EXERCISE DIRECTIONS: Quote each line exactly, from the line that contains "s.az := rfl" down to the last line of the listing, and no other lines.

EXCERPTED RECORDS:
/-! ### updCore -/

@[simp] theorem State.updCore_pending (k : Nat) (f : Core → Core) : (s.updCore k f).pending = s.pending := rfl
@[simp] theorem State.updCore_aoc (k : Nat) (f : Core → Core) : (s.updCore k f).aoc = s.aoc := rfl
@[simp] theorem State.updCore_fabric (k : Nat) (f : Core → Core) : (s.updCore k f).fabric = s.fabric := rfl
@[simp] theorem State.updCore_dev (k : Nat) (f : Core → Core) : (s.updCore k f).dev = s.dev := rfl
@[simp] theorem State.updCore_pw (k : Nat) (f : Core → Core) : (s.updCore k f).pw = s.pw := rfl
@[simp] theorem State.updCore_boot (k : Nat) (f : Core → Core) : (s.updCore k f).boot = s.boot := rfl
@[simp] theorem State.updCore_cfg (k : Nat) (f : Core → Core) : (s.updCore k f).cfg = s.cfg := rfl
@[simp] theorem State.updCore_cores (k : Nat) (f : Core → Core) : (s.updCore k f).cores = tset Core.reset k (f (s.core k)) s.cores := rfl
@[simp] theorem State.updCore_jobs (k : Nat) (f : Core → Core) : (s.updCore k f).jobs = s.jobs := rfl
@[simp] theorem State.updCore_ms (k : Nat) (f : Core → Core) : (s.updCore k f).ms = s.ms := rfl
@[simp] theorem State.updCore_engines (k : Nat) (f : Core → Core) : (s.updCore k f).engines = s.engines := rfl
@[simp] theorem State.updCore_spans (k : Nat) (f : Core → Core) : (s.updCore k f).spans = s.spans := rfl
@[simp] theorem State.updCore_totals (k : Nat) (f : Core → Core) : (s.updCore k f).totals = s.totals := rfl
@[simp] theorem State.updCore_xings (k : Nat) (f : Core → Core) : (s.updCore k f).xings = s.xings := rfl
@[simp] theorem State.updCore_nextHandle (k : Nat) (f : Core → Core) : (s.updCore k f).nextHandle = s.nextHandle := rfl
@[simp] theorem State.updCore_moor (k : Nat) (f : Core → Core) : (s.updCore k f).moor = s.moor := rfl
@[simp] theorem State.updCore_restore (k : Nat) (f : Core → Core) : (s.updCore k f).restore = s.restore := rfl
@[simp] theorem State.updCore_tide (k : Nat) (f : Core → Core) : (s.updCore k f).tide = s.tide := rfl
@[simp] theorem State.updCore_snap (k : Nat) (f : Core → Core) : (s.updCore k f).snap = s.snap := rfl
@[simp] theorem State.updCore_ras (k : Nat) (f : Core → Core) : (s.updCore k f).ras = s.ras := rfl
@[simp] theorem State.updCore_iu (k : Nat) (f : Core → Core) : (s.updCore k f).iu = s.iu := rfl
@[simp] theorem State.updCore_ports (k : Nat) (f : Core → Core) : (s.updCore k f).ports = s.ports := rfl
@[simp] theorem State.updCore_results (k : Nat) (f : Core → Core) : (s.updCore k f).results = s.results := rfl
@[simp] theorem State.updCore_az (k : Nat) (f : Core → Core) : (s.updCore k f).az = s.az := rfl
@[simp] theorem State.updCore_outs (k : Nat) (f : Core → Core) : (s.updCore k f).outs = s.outs := rfl
@[simp] theorem State.updCore_freeCount (k : Nat) (f : Core → Core) : (s.updCore k f).freeCount = s.freeCount := rfl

EXERCISE RESPONSE:
@[simp] theorem State.updCore_az (k : Nat) (f : Core → Core) : (s.updCore k f).az = s.az := rfl
@[simp] theorem State.updCore_outs (k : Nat) (f : Core → Core) : (s.updCore k f).outs = s.outs := rfl
@[simp] theorem State.updCore_freeCount (k : Nat) (f : Core → Core) : (s.updCore k f).freeCount = s.freeCount := rfl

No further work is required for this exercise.